One month ago today, December 20, I was in the parking lot of the Wolfchase Galleria mall for the first time, using the first day of my holiday break to do some Christmas shopping. It was packed to the gills. No parking spaces anywhere. I hate crowds.
In the middle of a torrent of cars, I got a call from my sister Kelly. My dad had taken my stepmom Pam to the emergency room at Baptist Medical Center in Jackson. She had been sick for a few months, but now was too weak to walk.
The doctors had said she had pancreatic cancer. It had spread to her liver.
I don’t remember any Christmas music in the mall, though it surely had been playing.
I don’t remember seeing Santa, though he had to have been there.
I just remember walking around, staring at my Christmas list and trying to remember how to read.
That was the essence of that Saturday for me: bewilderment. If I had to imagine one of my four parents playing the delightful old timer in a rocking chair one day who had outlasted the other three, it would have undoubtedly been Pam. She is the epitome of a health nut. The Clarion Ledger featured her last March in an article about healthy living. I’ve always looked to her for guidance on matters of common sense healthy living. It didn’t make sense.
Now, things have become a little more medically clear, though not really what I’d call understandable: Pam has stage four pancreatic cancer. Doctors have told us she has months to live.
This past month, I haven’t really known how to process this in a “shareable” way. Yes, I’ve retreated into my silly little blog for preoccupation. And I’ve contemplated writing about it, but of course nothing I write feels good enough to “pay tribute” to her astonishing life. So let me just share what my brother Andrew wrote about her. Nothing I write will be better than that. Hopefully you can access it that way.
But I wanted to go ahead and start the process of writing about Pam, because she means a lot to me, and if I’ve learned anything through this, it’s been to not stay quiet about people you love. Let them know you love them, today, because you won’t always have that chance.
So here’s my take on the first month of this thing. This is by no means a summary, a capstone, or a goodbye.
I am always struck by how positive the atmosphere is inside Pam’s hospital room. She is not one who will be defeated. Sometimes I have dreaded walking into the room- my own messed-up perceptions of facing Pam in a “lesser than” state- but she is always bright, always cheery, always doing so much better than I expected. Had it been me, I worry about the mood I’d have set. But Pam’s amazing faith and radiant spirit have taught me what true victory looks like. She really is a woman of God whose soul is prepared. She shows no fear. She glorifies God in her battle against despair. She is ready to go Home.

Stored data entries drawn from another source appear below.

/-! ## A command is acknowledged (R256) -/

section
variable {s : State} {k g id : Nat} {cs : List NearCmd} (first : (s.hartOf (.group k g)).near = ⟨id, []⟩ :: cs)
  (answered : (s.hartOf (.group k g)).awaitsRemote id = false) (apart : ∀ x ∈ cs, x.id ≠ id)
include first answered apart

theorem exec_nearAckCredit_first : exec (.nearAckCredit k g) s
    = .next (s.setHartOf (.group k g) (({ s.hartOf (.group k g) with near := cs } : Hart).complete kNear id)) := by
  have others : cs.filter (fun d => d.id != id) = cs := List.filter_eq_self.mpr fun d mem => bne_iff_ne.mpr (apart d mem)
  show execNearAckCredit k g s = _
  unfold execNearAckCredit
  simp only [first, List.find?_cons, List.isEmpty_nil, answered, Bool.not_false, Bool.and_self, List.filter_cons, bne_self_eq_false, Bool.false_eq_true,
    if_false, others]

/-- The oldest command of the group has been acknowledged: `near` falls by one, and no other counter. -/
theorem exec_nearAckCredit_credits {rest : List (Nat × Bool)} (oldest : vget (s.hartOf (.group k g)).ledger kNear [] = (id, false) :: rest)
    (later : ∀ e ∈ rest, e.1 ≠ id ∧ e.2 = false) : ∃ t, exec (.nearAckCredit k g) s = .next t ∧ (t.hartOf (.group k g)).near = cs
      ∧ (∀ c < 8, (t.hartOf (.group k g)).counter c + (if c = kNear then 1 else 0) = (s.hartOf (.group k g)).counter c) ∧ t = { s with harts := t.harts } := by
  refine ⟨_, exec_nearAckCredit_first first answered apart, ?_, fun c _ => ?_, rfl⟩
  · rw [State.hartOf_setHartOf]
    rfl
  · rw [State.hartOf_setHartOf]
    exact Hart.counter_complete_oldest (h := { s.hartOf (.group k g) with near := cs }) (by decide) oldest later c

end

/-! ## Poison and the error log (R214, R425) -/

theorem blocksIn_of_lt {size a n : Nat} (small : n < size) : blocksIn size a n = [] := by
  unfold blocksIn
  refine List.filter_eq_nil_iff.mpr fun g _ => ?_
  simp only [Bool.and_eq_true, decide_eq_true_eq, not_and, Nat.add_mul, Nat.one_mul]
  omega

/-- A write that covers no granule whole leaves the poison as it is (R214). -/
theorem State.physPoke_poisoned (s : State) (a : Nat) {bs : List Byte} (small : bs.length < 64) : (s.physPoke a bs).poisoned = s.poisoned := by
  unfold State.physPoke State.physWrite
  refine List.foldlRecOn (motive := fun u : State => u.poisoned = s.poisoned) _ _ rfl fun u same p _ => ?_
  cases homeKey p.1 with
  | none => exact same
  | some key =>
    have less : ((bs.drop (p.1 - a)).take p.2).length < 64 := by
      rw [List.length_take, List.length_drop]
      omega
    show poisonAfter u.poisoned 64 key _ false = _
    unfold poisonAfter
    rw [blocksIn_of_lt less, same]
    simp

theorem State.logError_poisoned (s : State) (kind : LogKind) (c : BitVec 7) (u a g : Nat) (x : Word64) :
    (s.logError kind c u a g x).poisoned = s.poisoned := by
  unfold State.logError
  dsimp only
  split
  · rfl
  · exact State.physPoke_poisoned _ _ (by simp [logBytes])

theorem mem_insertNew {α : Type} [DecidableEq α] {x y : α} {xs : List α} : y ∈ insertNew x xs ↔ y = x ∨ y ∈ xs := by
  unfold insertNew
  split
  · next there => exact ⟨.inr, fun h => h.elim (fun same => same ▸ there) id⟩
  · exact List.mem_cons

/-- The state in which a granule of the banks is poisoned. -/
def State.withPoison (s : State) (n : Nat) : State := { s with poisoned := insertNew n s.poisoned }

/-- A granule whose data is lost is poisoned, and logged; no other loses its poison (R214). -/
theorem State.exec_uncorrectableError_granule (s : State) (addr : Nat) : ∃ t, exec (.uncorrectableError none addr) s = .next t
    ∧ addr / 64 ∈ t.poisoned ∧ (∀ x ∈ s.poisoned, x ∈ t.poisoned) ∧ Logged s t 2 0x0B (addr / bankSize) (BitVec.ofNat 64 addr)
    ∧ t.teams = s.teams ∧ t.harts = s.harts := by
  have event : exec (.uncorrectableError none addr) s
      = .next ((s.withPoison (addr / 64)).logError .poison Cause.poison.code (addr / bankSize) 0 0 (BitVec.ofNat 64 addr)) := rfl
  generalize addr / 64 = n at *
  generalize addr / bankSize = u at *
  have wrote := (s.withPoison n).logError_wrote .poison Cause.poison.code u 0 0 (BitVec.ofNat 64 addr)
  refine ⟨_, event, ?_, fun x mem => ?_, (s.withPoison n).logError_logged .poison Cause.poison.code u 0 0 (BitVec.ofNat 64 addr), wrote.teams_eq,
    wrote.harts_eq⟩
  · rw [State.logError_poisoned]
    exact mem_insertNew.mpr (.inl rfl)
  · rw [State.logError_poisoned]
    exact mem_insertNew.mpr (.inr mem)

/-! ## Bad data in an allocation (R203, R208) -/

/-- A core without the puts that it holds for a tile. -/
def Core.withoutPuts (c : Core) (k n : Nat) : Core := { c with hold := c.hold.filter fun h => !(h.team == k && h.tile == n) }

section
variable (s : State) (k n : Nat)

theorem State.discardTile_told : (s.setCoreOf (s.teamOf k).core ((s.coreOf (s.teamOf k).core).withoutPuts k n)).Told (s.discardTile k n) :=
  .foldl (fun _ _ => (State.logError_wrote _ _ _ _ _ _ _).told.trans (State.putDone_told _ _ _ _)) _ _

/-- The state in which a tile is POISON and its held puts are discarded; its waiters are still to wake. -/
theorem State.poisonTile_told : ((s.setTagOf k n .poison).setCoreOf (s.teamOf k).core ((s.coreOf (s.teamOf k).core).withoutPuts k n)).Told
    (s.poisonTile k n) := by
  have discarded := (s.setTagOf k n .poison).discardTile_told k n
  have core : ((s.setTagOf k n .poison).teamOf k).core = (s.teamOf k).core := by
    rw [State.setTagOf, State.teamOf_setTeamOf]
    rfl
  rw [core] at discarded
  exact discarded.trans (State.wakeAll_told k _ _ _)

theorem State.poisonTile_tileWaiters : (s.poisonTile k n).tileWaiters k n = [] := State.wakeAll_tileWaiters k _ _ n

theorem State.poisonTile_teamOf : (s.poisonTile k n).teamOf k = (s.teamOf k).setTag n .poison :=
  ((s.poisonTile_told k n).teamOf_eq k).trans (s.teamOf_setTeamOf k _)

theorem State.poisonTile_teamOf_ne {j : Nat} (ne : j ≠ k) : (s.poisonTile k n).teamOf j = s.teamOf j :=
  ((s.poisonTile_told k n).teamOf_eq j).trans (s.teamOf_setTeamOf_ne ne _)

theorem State.poisonTile_coreOf : (s.poisonTile k n).coreOf (s.teamOf k).core = (s.coreOf (s.teamOf k).core).withoutPuts k n :=
  ((s.poisonTile_told k n).coreOf_eq _).trans (State.coreOf_setCoreOf _ _ _)

end

theorem Core.withoutPuts_hold {c : Core} {k n : Nat} {h : Held} (mem : h ∈ (c.withoutPuts k n).hold) : ¬ (h.team = k ∧ h.tile = n) := by
  have stays := (List.mem_filter.mp mem).2
  rintro ⟨team, tile⟩
  simp [team, tile] at stays

/-- The state in which a word of an allocation is marked. -/
def State.withMark (s : State) (k w : Nat) : State := s.setTeamOf k { s.teamOf k with marks := insertNew w (s.teamOf k).marks }

theorem State.withMark_teamOf (s : State) (k w : Nat) : (s.withMark k w).teamOf k = { s.teamOf k with marks := insertNew w (s.teamOf k).marks } :=
  s.teamOf_setTeamOf k _

/-- A word of an allocation that is lost is marked, and its tile is POISON: nobody waits for it, and no put is held for it (R203, R208). -/
theorem State.exec_uncorrectableError_word (s : State) (k addr : Nat) : ∃ t, exec (.uncorrectableError (some k) addr) s = .next t
    ∧ addr / 8 ∈ (t.teamOf k).marks ∧ (t.teamOf k).tag (addr / 256) = .poison ∧ (t.teamOf k).mem = (s.teamOf k).mem ∧ t.tileWaiters k (addr / 256) = []
    ∧ (∀ x ∈ (t.coreOf (s.teamOf k).core).hold, ¬ (x.team = k ∧ x.tile = addr / 256)) ∧ ∀ x, x ≠ k → t.teamOf x = s.teamOf x := by
  have event : exec (.uncorrectableError (some k) addr) s = .next (((s.withMark k (addr / 8)).poisonTile k (addr / 256)).logError .poison
      Cause.poison.code (s.teamOf k).core (s.teamOf k).asid 0 (BitVec.ofNat 64 addr)) := rfl
  generalize addr / 8 = w at *
  generalize addr / 256 = n at *
  have team := (s.withMark k w).poisonTile_teamOf k n
  have core := (s.withMark k w).poisonTile_coreOf k n
  rw [State.withMark_teamOf] at team core
  have wrote := ((s.withMark k w).poisonTile k n).logError_wrote .poison Cause.poison.code (s.teamOf k).core (s.teamOf k).asid 0 (BitVec.ofNat 64 addr)
  refine ⟨_, event, ?_, ?_, ?_, ?_, fun x mem => ?_, fun x ne => ?_⟩
  · rw [wrote.teamOf_eq, team]
    exact mem_insertNew.mpr (.inl rfl)
  · rw [wrote.teamOf_eq, team, Team.tag_setTag]
  · rw [wrote.teamOf_eq, team]
    rfl
  · rw [State.tileWaiters_of_harts_eq wrote.harts_eq, State.poisonTile_tileWaiters]
  · rw [wrote.told.coreOf_eq, core] at mem
    exact Core.withoutPuts_hold mem
  · rw [wrote.teamOf_eq, State.poisonTile_teamOf_ne _ _ _ ne]
    exact s.teamOf_setTeamOf_ne ne _

/-! ## Corrected errors (R375, R425) -/

section
variable {s : State} {unit : Nat} (addr : Nat)

/-- A corrected error that is the first of its unit, or that comes late, has an entry of its own. -/
theorem exec_correctedError_new (alone : s.correctedEntry unit = none ∨ s.oracle = []) :
    exec (.correctedError unit addr) s = .next (s.logError .corrected 0 unit 0 0 (BitVec.ofNat 64 addr)) := by
  show execCorrectedError unit addr s = _
  unfold execCorrectedError
  dsimp only
  cases entry : s.correctedEntry unit with
  | none => rfl
  | some n =>
    have none_ : s.oracle = [] := alone.resolve_left (by rw [entry]; exact Option.some_ne_none n)
    rw [State.choice_of_no_choices none_, State.chosen_of_no_choices none_]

And that part hasn’t been easy. My Dad, my brothers, the rest of my family- they could use all the support they can get. Thankfully, a family friend set up a site to help coordinate meals. I’m sure they would be appreciative for any help. The password for Pam Comans is “pray.” Also, Pam has expressed another tangible way for folks to help: by donating blood.
Hopefully as we learn more and understand more, I’ll have more to share about this.
But right now, we graciously appreciate your thoughts and prayers.